Blocking faster vehicles on the first lane on expressways is a contentious issue.
There are generally two camps.
One camp will say that if there's a vehicle coming up behind you that is travelling faster, you are road-hogging if you do not give way.
The other camp believes if you travel at the speed limit on the first lane, you have the right of way and need not give way.
Enter 'John'. John took the effort to edit a video of his in-car footage documenting his run-in with a driver who belongs in the first camp. John, naturally, belongs to the second.
John claimed he was driving at the speed limit inside the KPE:
Then, a Subaru Forester approaches behind John, turns on its high beam and sounds its horn.
John said that he wanted to filter to the middle lane but there was no space. This keeps up for another 30 seconds. It can be seen in the video that vehicles in the middle lane were travelling at more or less at the same speed with the cars in the first lane, with a silver Toyota Rush even going faster than John's car at one point:
The Forester finally found space to filter to the middle lane to overtake John's car.

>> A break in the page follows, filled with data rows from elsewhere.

-- ==== Sys2Proof/Machine/Ops.lean ====
section
/-!
DEFINITION. The named operations every meaning is written over: registers and their fields, time, event records and
faults (R301-R340), the latching of a shakeout (R16, R20), the end of jobs and the release of claims (R264-R273), and
the logging of refused accesses (R281-R283, R339).
-/
namespace Sys2Proof.Machine

/-! ## Registers -/

/-- The indices at which a register map covers an offset, if it does. -/
def RegDesc.index (r : RegDesc) (off : Nat) : Option (Nat × Nat) :=
  if off < r.base then none
  else
    let i := if r.n1 = 1 then 0 else (off - r.base) / r.s1
    let d := off - r.base - i * r.s1
    let j := if r.n2 = 1 then 0 else d / r.s2
    if i < r.n1 ∧ j < r.n2 ∧ (if r.n2 = 1 then 0 else j * r.s2) = d then some (i, j) else none

/-- The register map of an offset in a list of maps, with its indices. -/
def findReg : List RegDesc → Nat → Option (RegDesc × Nat × Nat)
  | [], _ => none
  | r :: rs, off =>
    match r.index off with
    | some (i, j) => some (r, i, j)
    | none => findReg rs off

/-- What a register reads as after reset: the reset word of its map; the serial number and what OTP provisions are the
module's own (Tables 13.15, 13.16). -/
def resetWord (off : Nat) : Word :=
  if off = R.glbSerialLo then Config.serial.extractLsb' 0 32
  else if off = R.glbSerialHi then Config.serial.extractLsb' 32 32
  else if off = R.glbCaps then (Config.otp.setWidth 32 <<< 29) ||| 0x844#32
  else
    match findReg regTable off with
    | some (r, i, j) => BitVec.ofNat 32 (r.reset + i * r.ri + j * r.rj)
    | none => 0

/-- The word a register holds. -/
def State.reg (s : State) (off : Nat) : Word := s.regs.get resetWord off

/-- A register given a word. -/
def State.setReg (s : State) (off : Nat) (v : Word) : State := { s with regs := s.regs.set resetWord off v }

/-- The value of a field. -/
def State.fld (s : State) (f : Fld) : Nat := bitsOf (s.reg f.off) f.hi f.lo

/-- A field given a value, taken modulo its width. -/
def State.setFld (s : State) (f : Fld) (v : Nat) : State := s.setReg f.off (withBits (s.reg f.off) f.hi f.lo v)

/-- Whether a field is not zero. -/
def State.flag (s : State) (f : Fld) : Bool := s.fld f != 0

/-- The greatest value a field holds. -/
def Fld.limit (f : Fld) : Nat := 2 ^ (f.hi + 1 - f.lo) - 1

/-- A counter advanced, saturating at its field's greatest value. -/
def State.count (s : State) (f : Fld) (n : Nat) : State := s.setFld f (satAdd f.limit (s.fld f) n)

/-- Device state, service state and fabric of GLB_STATE (Table 01.13). -/
def State.dev (s : State) : Nat := s.fld F.glbStateDev
def State.svc (s : State) : Nat := s.fld F.glbStateSvc
def State.fabric (s : State) : Nat := s.fld F.glbStateFabric

/-- Whether a transition is in progress (R15). -/
def State.trans (s : State) : Bool := s.flag F.glbStateTrans

/-- Whether the standby die is ready (R316). -/
def State.standbyReady (s : State) : Bool := s.fld F.cdStatusStby == 2

/-- The active die (R314). -/
def State.activeDie (s : State) : Die := if s.flag F.cdStatusActive then .drag else .cope

/-! ## Time -/

/-- Nanoseconds in a second. -/
abbrev second : Nat := 1000000000

/-- The status bit, action field and count of a group and class (Table 16.11). -/
def F.fltStat (n cls : Nat) : Fld := ⟨R.fltSrc n, 23 + cls, 23 + cls⟩
def F.fltAct (n cls : Nat) : Fld := ⟨R.fltSrc n, 11 + 3 * cls, 9 + 3 * cls⟩

/-- Whether pours are held by a fault action: a status bit is set whose class has HOLD in its group (R336). -/
def State.faultHold (s : State) : Bool :=
  (List.range 96).any (fun n => [1, 2, 3, 4].any (fun k => s.flag (F.fltStat n k) && (s.fld (F.fltAct n k)).testBit 1))

/-- SEAL_ALL is sampled when network time reaches T - 5 ns of the staged pour, and with it whether a fault action holds pours:
no bank sealed later counts (R59, R336). -/
def State.sampleSeal (s : State) (net : Nat) : Moulds :=
  match s.moulds.staged with
  | some st =>
    if st.sample.isNone && decide (st.pourAt ≤ net + 5) then
      { s.moulds with staged := some { st with sample := some s.faultHold } }
    else s.moulds
  | none => s.moulds

/-- What a slew moves network time by while a span of d ns passes: towards the reference, at most 10 ppm of the span, the rate
below that limit being the timebase's own (R146; log 102). -/
def TimeBase.slewed (x : TimeBase) (d : Nat) : Int :=
  let most := min x.slewLeft.natAbs (Config.slewRate x.now d % (d / 100000 + 1))
  if 0 ≤ x.slewLeft then most else -most

/-- Time passes: the time since VKEEP rose, and network time, moved towards the reference by a slew. -/
def State.elapse (s : State) (d : Nat) : State :=
  let c := s.time.slewed d
  let net := ((s.time.net + d : Nat) + c).toNat
  { s with time := { s.time with now := s.time.now + d, net := net, slewLeft := s.time.slewLeft - c }, moulds := s.sampleSeal net }

/-- A happening due at an instant since VKEEP rose: time passes up to that instant, if it lies ahead (log 3). -/
def State.untilNow (s : State) (t : Nat) : State := if s.time.now < t then s.elapse (t - s.time.now) else s

/-- A happening due at an instant of network time (log 3). -/
def State.untilNet (s : State) (t : Nat) : State :=
  if s.time.net < t then
    let d := t - s.time.net
    let c := s.time.slewed d
    { s with time := { s.time with now := ((s.time.now + d : Nat) - c).toNat, net := t, slewLeft := s.time.slewLeft - c }
             moulds := s.sampleSeal t }
  else s

/-- Seconds and nanoseconds of network time (R140). -/
def State.netSec (s : State) : Nat := s.time.net / second
def State.netNs (s : State) : Nat := s.time.net % second

/-! ## Free values -/

/-- A word the spec leaves open, and the counter advanced (log 2). -/
def State.freeWord (s : State) : Word × State := (Config.freeWord s.free, { s with free := s.free + 1 })

/-- A number the spec leaves open, and the counter advanced (log 2). -/
def State.freeNat (s : State) : Nat × State := (Config.freeNat s.free, { s with free := s.free + 1 })

/-! ## Event records (R301-R313) -/

/-- The word of a data word given as a number. -/
def word (n : Nat) : Word := BitVec.ofNat 32 n

/-- Whether a target can take records: a PF as its power state says, a management core always (R304). -/
def State.available (s : State) (t : Nat) : Bool := s.events.available.get (fun t => decide (2 ≤ t)) t

/-- Whether a PF's records go to the fallback target (R312). -/
def State.fallback (s : State) (t : Nat) : Bool := s.events.fallback.get (fun _ => false) t

/-- The fallback target of a PF; one that names the PF itself acts as MC0 (R312). -/
def State.fallbackOf (s : State) (t : Nat) : Nat :=
  if s.fld F.evtFallbackTimeoutTgt = t then 2 else s.fld F.evtFallbackTimeoutTgt
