-- ==== Sys2Proof/Machine/Events.lean ====
section
/-!
DEFINITION. The event controller's commands (R304-R312): writing records to rings, accept, end of interrupt, holdoff,
redirection, fallback and the ring registers.
-/
namespace Sys2Proof.Machine

/-! ## Words of the byte memories -/

/-- A word of a byte memory, and a word written, lowest byte first (R238). -/
def memWord (m : SMap Byte) (a : Nat) : Word :=
  wordOf (m.get (fun _ => 0) a) (m.get (fun _ => 0) (a + 1)) (m.get (fun _ => 0) (a + 2)) (m.get (fun _ => 0) (a + 3))

/-- Bytes written from an address. -/
def putBytes (m : SMap Byte) (a : Nat) : List Byte → SMap Byte
  | [] => m
  | b :: bs => putBytes (m.set (fun _ => 0) a b) (a + 1) bs

/-- Words written from an address. -/
def putWords (m : SMap Byte) (a : Nat) (ws : List Word) : SMap Byte := putBytes m a (ws.flatMap bytesOf)

/-- The core number that stands for shared SRAM in the stream. -/
abbrev sramUnit : Nat := 127

/-- A word stored in a core's memory or in the shared SRAM of a die. -/
def State.putWord (s : State) (unit : Nat) (d : Die) (a : Nat) (w : Word) : State :=
  if unit = sramUnit then { s with bus := { s.bus with sram := putWords s.bus.sram (a + 16777216 * d.code) [w] } }
  else
    let c := s.core (unit + 128 * d.code)
    s.setCore (unit + 128 * d.code) { c with mem := putWords c.mem a [w] }

/-- The word there. -/
def State.getWord (s : State) (unit : Nat) (d : Die) (a : Nat) : Word :=
  if unit = sramUnit then memWord s.bus.sram (a + 16777216 * d.code) else memWord (s.core (unit + 128 * d.code)).mem a

/-- A word stored by any master on a die; what the active die stores is streamed while the standby is ready (R317). -/
def State.storeWord (s : State) (unit : Nat) (d : Die) (a : Nat) (w : Word) : State :=
  let s1 := s.putWord unit d a w
  if d = s.activeDie ∧ s.standbyReady then { s1 with cd := { s1.cd with stream := s1.cd.stream ++ [{ unit := unit, offset := a, word := w, at_ := s.time.net }] } }
  else s1

/-! ## Rings and targets -/

/-- The number of places of ring (t, l): 2^SIZE, SIZE held between 4 and 12 (Table 14.13). -/
def State.ringPlaces (s : State) (t l : Nat) : Nat := 2 ^ clampNat 4 12 (s.fld (F.evtRingCtrlSize t l))

/-- Whether ring (t, l) holds records (R307). -/
def State.levelPending (s : State) (t l : Nat) : Bool := s.fld (F.evtRingHeadHead t l) != s.fld (F.evtRingTailTail t l)

/-- A target's priority stack, top first (R307). -/
def State.stack (s : State) (t : Nat) : List Nat := s.events.stackOf.get (fun _ => []) t

/-- The running priority plus one: 0 is IDLE (R307). -/
def State.running (s : State) (t : Nat) : Nat :=
  match s.stack t with
  | l :: _ => l + 1
  | [] => 0

/-- The pending levels above the running priority, highest first (R308). -/
def State.above (s : State) (t : Nat) : List Nat :=
  [7, 6, 5, 4, 3, 2, 1, 0].filter (fun l => s.levelPending t l && decide (s.running t ≤ l))

/-- A signal sent to a target: an MSI-X message, or the EVENT wake source of a management core (R307). -/
def State.signal (s : State) (t : Nat) : State :=
  let s1 := { s with events := { s.events with
    signals := s.events.signals.modify (fun _ => 0) t (· + 1)
    lastSignal := s.events.lastSignal.set (fun _ => none) t (some s.time.now)
    due := s.events.due.set (fun _ => none) t none } }
  if t < 2 then s1 else s1.pend (s.activeId (0x50 + (t - 2))) 0

/-- The holdoff of a target, in ns (Table 14.9). -/
def State.holdoff (s : State) (t : Nat) : Nat := 1000 * clampNat 0 1000 (s.fld (F.evtTgtCtrlHoldoff t))

/-- A signal that falls due: delayed while the stack is not empty and the previous signal is less than the holdoff ago,
sent at once otherwise (R310). -/
def State.signalDue (s : State) (t : Nat) : State :=
  match s.events.lastSignal.get (fun _ => none) t with
  | some p =>
    if !(s.stack t).isEmpty ∧ s.time.now < p + s.holdoff t then
      { s with events := { s.events with due := s.events.due.set (fun _ => none) t (some (p + s.holdoff t)) } }
    else s.signal t
  | none => s.signal t

/-- The signal condition evaluated again: a signal falls due when it turns true (R307). -/
def State.evaluate (s : State) (t : Nat) : State :=
  let c := !(s.above t).isEmpty
  let was := s.events.cond.get (fun _ => false) t
  let s1 := { s with events := { s.events with cond := s.events.cond.set (fun _ => false) t c } }
  if c && !was then s1.signalDue t else s1

/-- The records waiting for target t in raise order, the overflow record in its place (R304, R306). -/
def State.waitingFor (s : State) (t : Nat) : List Pending :=
  let own := s.events.buffer.filter (fun p => p.targets.contains t)
  match s.events.overflow.find? t with
  | some (q, r) => own.takeWhile (fun p => p.seq < q) ++ [{ seq := q, record := r, targets := [t] }] ++ own.dropWhile (fun p => p.seq < q)
  | none => own

/-- Whether ring (t, l) is in use and has a free place (R304, R305). -/
def State.ringFree (s : State) (t l : Nat) : Bool :=
  s.flag (F.evtRingCtrlEn t l) &&
    ((s.fld (F.evtRingTailTail t l) + 1) % s.ringPlaces t l != s.fld (F.evtRingHeadHead t l) % s.ringPlaces t l)

/-- The first record that may be written for t: its ring has room and no earlier record of its source waits (R304). -/
def State.writable (s : State) (t : Nat) : List Pending → List Nat → Option Pending
  | [], _ => none
  | p :: ps, held =>
    if !held.contains p.record.source && s.ringFree t p.record.level then some p
    else s.writable t ps (p.record.source :: held)

/-- A target taken off a record of a list; the record leaves the list with its last target. -/
def dropTarget (ps : List Pending) (seq t : Nat) : List Pending :=
  (ps.map (fun p => if p.seq = seq then { p with targets := p.targets.filter (· ≠ t) } else p)).filter (fun p => !p.targets.isEmpty)

/-- The key of a ring place. -/
def ringKey (t l place : Nat) : Nat := (8 * t + l) * 4096 + place

/-- The four words of a record with its phase (Table 14.1). -/
def EvRec.words (r : EvRec) (phase : Bool) : List Word :=
  let stamp := r.ns + r.sec % 2 ^ 33 * 2 ^ 30 + b2n r.replay * 2 ^ 63
  [word (r.source + r.code * 2 ^ 16 + r.level * 2 ^ 28 + b2n phase * 2 ^ 31), r.data, word stamp, word (stamp / 2 ^ 32)]

/-- A record's words stored in a management core's ring, in the shared SRAM of the active die: the low 24 bits of BASE and 16
bytes a place (R305, Table 11.16; log 96). A PF's ring lies in host memory, which is outside the engine. -/
def State.storeRecord (s : State) (t l place : Nat) (ws : List Word) : State :=
  if t < 2 then s
  else
    let a := s.fld (F.evtRingBaseLoAddr t l) + 16 * place
    (ws.zipIdx).foldl (fun (s : State) p => s.storeWord sramUnit s.activeDie ((a + 4 * p.2) % 16777216) p.1) s

/-- A record written at TAIL of its ring with the ring's phase, TAIL advanced, the phase turned at the end of the ring
(R305), and its place freed (R304, R306). The standby's mirror notes the write for a PF (R313). -/
def State.writeRecord (s : State) (t : Nat) (p : Pending) : State :=
  let l := p.record.level
  let tail := s.fld (F.evtRingTailTail t l)
  let ph := s.flag (F.evtRingTailPhase t l)
  let n := s.ringPlaces t l
  let s1 := s.setFld (F.evtRingTailTail t l) ((tail + 1) % n)
  let s2 := if n ≤ tail + 1 then s1.setFld (F.evtRingTailPhase t l) (b2n !ph) else s1
  let s3 := { s2 with events := { s2.events with
      rings := s2.events.rings.put (ringKey t l tail) (p.record, ph)
      buffer := dropTarget s2.events.buffer p.seq t
      overflow := match s2.events.overflow.find? t with
        | some (q, _) => if q = p.seq then s2.events.overflow.erase t else s2.events.overflow
        | none => s2.events.overflow
      replay := if t < 2 then dropTarget s2.events.replay p.seq t else s2.events.replay } }
  s3.storeRecord t l tail (p.record.words ph)

/-- EVENT_RING_WRITE: the first record whose conditions hold is written to target t's ring, with a signal if the
condition turns true (R304, R305, R307). -/
def State.ringWrite (s : State) (t : Nat) : State :=
  if s.flag F.evtDeliverEnEn && s.available t then
    match s.writable t (s.waitingFor t) [] with
    | some p => (s.writeRecord t p).evaluate t
    | none => s
  else s

def execEventRingWrite (t : Fin 4) (s : State) : Out := .next (s.ringWrite t.val)

/-- The master that serves a target: PF0, PF1, or a management core of the active die (R308). -/
def State.targetMaster (s : State) (t : Nat) (m : Master) : Bool :=
  if t < 2 then decide (unitOf m = mPF0 + t) else decide (m.toNat = s.activeId (0x50 + (t - 2)))

/-- A read of ACCEPT by its own master: the highest pending level above the running priority is pushed and returned; the
register holds the word returned (R308, Table 14.10). -/
def State.accept (s : State) (t : Nat) : State :=
  match s.above t with
  | l :: _ =>
    let st := l :: s.stack t
    let s1 := { s with events := { s.events with stackOf := s.events.stackOf.set (fun _ => []) t st } }
    (s1.setReg (R.evtTgtAccept t) (word (0x80000000 + (st.length % 8) * 256 + l))).evaluate t
  | [] => s.setReg (R.evtTgtAccept t) 0

/-- EVT_ACCEPT: a read by another master has no effect (R308). -/
def execEvtAccept (m : Master) (t : Fin 4) (s : State) : Out :=
  .next (if s.answers m && s.targetMaster t.val m then (s.hostWaits m).accept t.val else s)

/-- An end of interrupt: the stack is popped; a level pending above the new running priority signals at once, and so does
a delayed signal when the stack empties; an EOI on an empty stack is counted and noted (R309, R310). -/
def State.eoi (s : State) (t : Nat) : State :=
  match s.stack t with
  | [] => (s.count (F.evtTgtStackEoiEmpty t) 1).raise 0x200 0 2 (word t)
  | _ :: st =>
    let s1 := { s with events := { s.events with stackOf := s.events.stackOf.set (fun _ => []) t st } }
    let again := !(s1.above t).isEmpty
    let s2 := { s1 with events := { s1.events with cond := s1.events.cond.set (fun _ => false) t again } }
    if again || (st.isEmpty && (s2.events.due.get (fun _ => none) t).isSome) then s2.signal t else s2

/-- A write of EVT_TGTt_EOI; another master's is discarded and logged (R309). -/
def State.eoiBy (s : State) (m : Master) (t : Nat) : State :=
  if s.targetMaster t m then s.eoi t else s.refuseReg m (R.evtTgtEoi t)

/-- EVT_EOI. -/
def execEvtEoi (m : Master) (t : Fin 4) (s : State) : Out :=
  .next (s.atReg m (R.evtTgtEoi t.val) (fun s => s.eoiBy m t.val))

/-- HOLDOFF_EXPIRE: the delayed signal is sent when its holdoff ends (R310). -/
def execHoldoffExpire (t : Fin 4) (s : State) : Out :=
  .next (match s.events.due.get (fun _ => none) t.val with
    | some d => (s.untilNow d).signal t.val
    | none => s)

/-- The records waiting in the buffer for t move to u, each reaching u once (R311, R312). -/
def State.moveRecords (s : State) (t u : Nat) : State :=
  let move := fun (p : Pending) =>
    if p.targets.contains t then { p with targets := u :: p.targets.filter (fun x => x ≠ t ∧ x ≠ u) } else p
  { s with events := { s.events with buffer := s.events.buffer.map move, replay := s.events.replay.map move } }

/-- Whether REDIR = u may be written for t: u itself is not redirected and nothing else is redirected to t (R311). -/
def State.redirAllowed (s : State) (t u : Nat) : Bool :=
  u == t || (s.fld (F.evtTgtCtrlRedir u) == u &&
    [0, 1, 2, 3].all (fun w => w == t || s.fld (F.evtTgtCtrlRedir w) != t))

/-- A write of EVT_TGTt_CTRL (R311). -/
def State.redirWrite (s : State) (m : Master) (t : Nat) (v : Word) : State :=
  let u := bitsOf v 25 24
  if s.redirAllowed t u then
    let s1 := ((s.setFld (F.evtTgtCtrlRedir t) u).setFld (F.evtTgtCtrlHoldoff t) (bitsOf v 9 0)).markDirty (R.evtTgtCtrl t)
    if u = t then s1 else s1.moveRecords t u
  else s.refuseReg m (R.evtTgtCtrl t)

def execEvtRedirWrite (m : Master) (t : Fin 4) (v : Word) (s : State) : Out :=
  .next (s.atReg m (R.evtTgtCtrl t.val) (fun s => s.redirWrite m t.val v))

/-- The time a PF may be unavailable before its records go elsewhere, in ns (Table 14.7). -/
def State.fallbackAfter (s : State) : Nat := 1000000 * clampNat 1 60000 (s.fld F.evtFallbackTimeoutMs)

/-- EVT_FALLBACK: a PF unavailable for the fallback time: its waiting records and every later one go to the fallback
target (R312). -/
def execEvtFallback (t : Fin 2) (s : State) : Out :=
  .next (if s.available t.val || s.fallback t.val then s
    else
      let s1 := s.untilNow (s.events.since.get (fun _ => 0) t.val + s.fallbackAfter)
      let s2 := { s1 with events := { s1.events with fallback := s1.events.fallback.set (fun _ => false) t.val true } }
      s2.moveRecords t.val (s2.fallbackOf t.val))

/-- A ring out of use: HEAD, TAIL and phase as after reset (R305). -/
def State.clearRing (s : State) (t l : Nat) : State :=
  ((s.setFld (F.evtRingCtrlEn t l) 0).setReg (R.evtRingHead t l) 0).setReg (R.evtRingTail t l) 0x1000

/-- A write of EVT_RINGt_l_CTRL; clearing EN empties the ring (R305). -/
def State.ringCtrlWrite (s : State) (t l : Nat) (v : Word) : State :=
  let s1 := ((s.setFld (F.evtRingCtrlSize t l) (bitsOf v 3 0)).setFld (F.evtRingCtrlEn t l) (bitsOf v 31 31)).markDirty (R.evtRingCtrl t l)
  (if bitOf v 31 then s1 else s1.clearRing t l).evaluate t

def execEvtRingCtrlWrite (m : Master) (t : Fin 4) (l : Fin 8) (v : Word) (s : State) : Out :=
  .next (s.atReg m (R.evtRingCtrl t.val l.val) (fun s => s.ringCtrlWrite t.val l.val v))

/-- The places from one ring index up to another. -/
def ringSpan (n a b : Nat) : List Nat := (List.range ((b + n - a % n) % n)).map (fun i => (a + i) % n)

/-- A write of HEAD: the places up to it are free, and a management core's records there are confirmed as consumed
(R305, R313). -/
def State.ringHeadWrite (s : State) (t l : Nat) (v : Word) : State :=
  let old := s.fld (F.evtRingHeadHead t l)
  let new := bitsOf v 11 0
  let taken := (ringSpan (s.ringPlaces t l) old new).filterMap (fun i => (s.events.rings.find? (ringKey t l i)).map (·.1))
  let seqs := (s.events.replay.filter (fun p => taken.contains p.record)).map (·.seq)
  let s1 := s.setFld (F.evtRingHeadHead t l) new
  let s2 := if t < 2 then s1
    else { s1 with events := { s1.events with replay := seqs.foldl (fun ps q => dropTarget ps q t) s1.events.replay } }
  s2.evaluate t

def execEvtRingHeadWrite (m : Master) (t : Fin 4) (l : Fin 8) (v : Word) (s : State) : Out :=
  .next (s.atReg m (R.evtRingHead t.val l.val) (fun s => s.ringHeadWrite t.val l.val v))

/-- A PF becoming available: its fallback ends for new raises; or unavailable: its wait begins (R304, R312). -/
def State.setAvailable (s : State) (t : Nat) (a : Bool) : State :=
  { s with events := { s.events with
      available := s.events.available.set (fun t => decide (2 ≤ t)) t a
      fallback := if a then s.events.fallback.set (fun _ => false) t false else s.events.fallback
      since := if a then s.events.since else s.events.since.set (fun _ => 0) t s.time.now } }

/-- PF_AVAILABILITY_CHANGE: no change when the PF already stands so (R312). A PF is available only with PERST_N released. -/
def execPfAvailabilityChange (pf : Fin 2) (available : Bool) (s : State) : Out :=
  .next (if s.available pf.val = available then s
    else
      let s1 := if available then { s with power := { s.power with perstN := true } } else s
      s1.setAvailable pf.val available)

/-- EVT_TGTt_STACK (Table 14.12): availability, fallback, the empty EOIs, the pending levels and the stack. -/
def State.stackWord (s : State) (t : Nat) : Word :=
  let levels := fun (f : Nat → Bool) => ((List.range 8).filter f).foldl (fun a l => a + 2 ^ l) 0
  word (b2n (s.available t) * 2 ^ 31 + b2n (s.fallback t) * 2 ^ 30 + s.fld (F.evtTgtStackEoiEmpty t) * 2 ^ 16
    + levels (s.levelPending t) * 256 + levels (fun l => (s.stack t).contains l))

end Sys2Proof.Machine
end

But there was no space for the Forester to cut in front of John's car. Note how the Toyota Rush is ahead of John's car.
Unfortunately, the Forester then jammed its brake in front of John's car.
You can watch the full video uploaded on All Singapore Stuff here:
Road-hogging?
Top comments on the video lambasted John for not giving way despite his argument that he was travelling at the speed limit.
Several comments called out John for not keeping left when he was not overtaking. They also called him out for road-hogging.
But somewhere else on the Internet suggests that John may not have been road-hogging.
According to this thread on shared on SG Road Vigilante the ruling on whether travelling at the speed limit is considered road-hogging is somewhat contentious:
While the road traffic rules state that "Every vehicle shall at all times be driven in such manner as not to obstruct vehicles moving at a faster speed" and "Every vehicle which is moving at a slow rate of speed shall be driven as close to the left-hand side of the roadway as possible", it seems that paragraph 4 of the response confuses the matter by saying that as long as you travel at the speed limit you are not committing an offence even if there's a faster vehicle behind.
And then there's this brochure by LTA which doesn't include that factoid about travelling at the speed limit:
There's also a 25-page thread on Hardwarezone arguing what is legal and what is the considerate behaviour. Here's a taste:
Basic Theory doesn't have definitive answer
If you take out your dusty basic theory book, you'll find this:
It doesn't say whether travelling at the speed limit makes you road-hogger.
Perhaps John had every legal right to travel at the speed limit on the first lane, but some times the vehicle behind you may be in a terrible rush -- be it to a loved one's death bed or to their own reckless speedy death -- and it wouldn't hurt to just give way rather than let the situation escalate. Then everyone loses.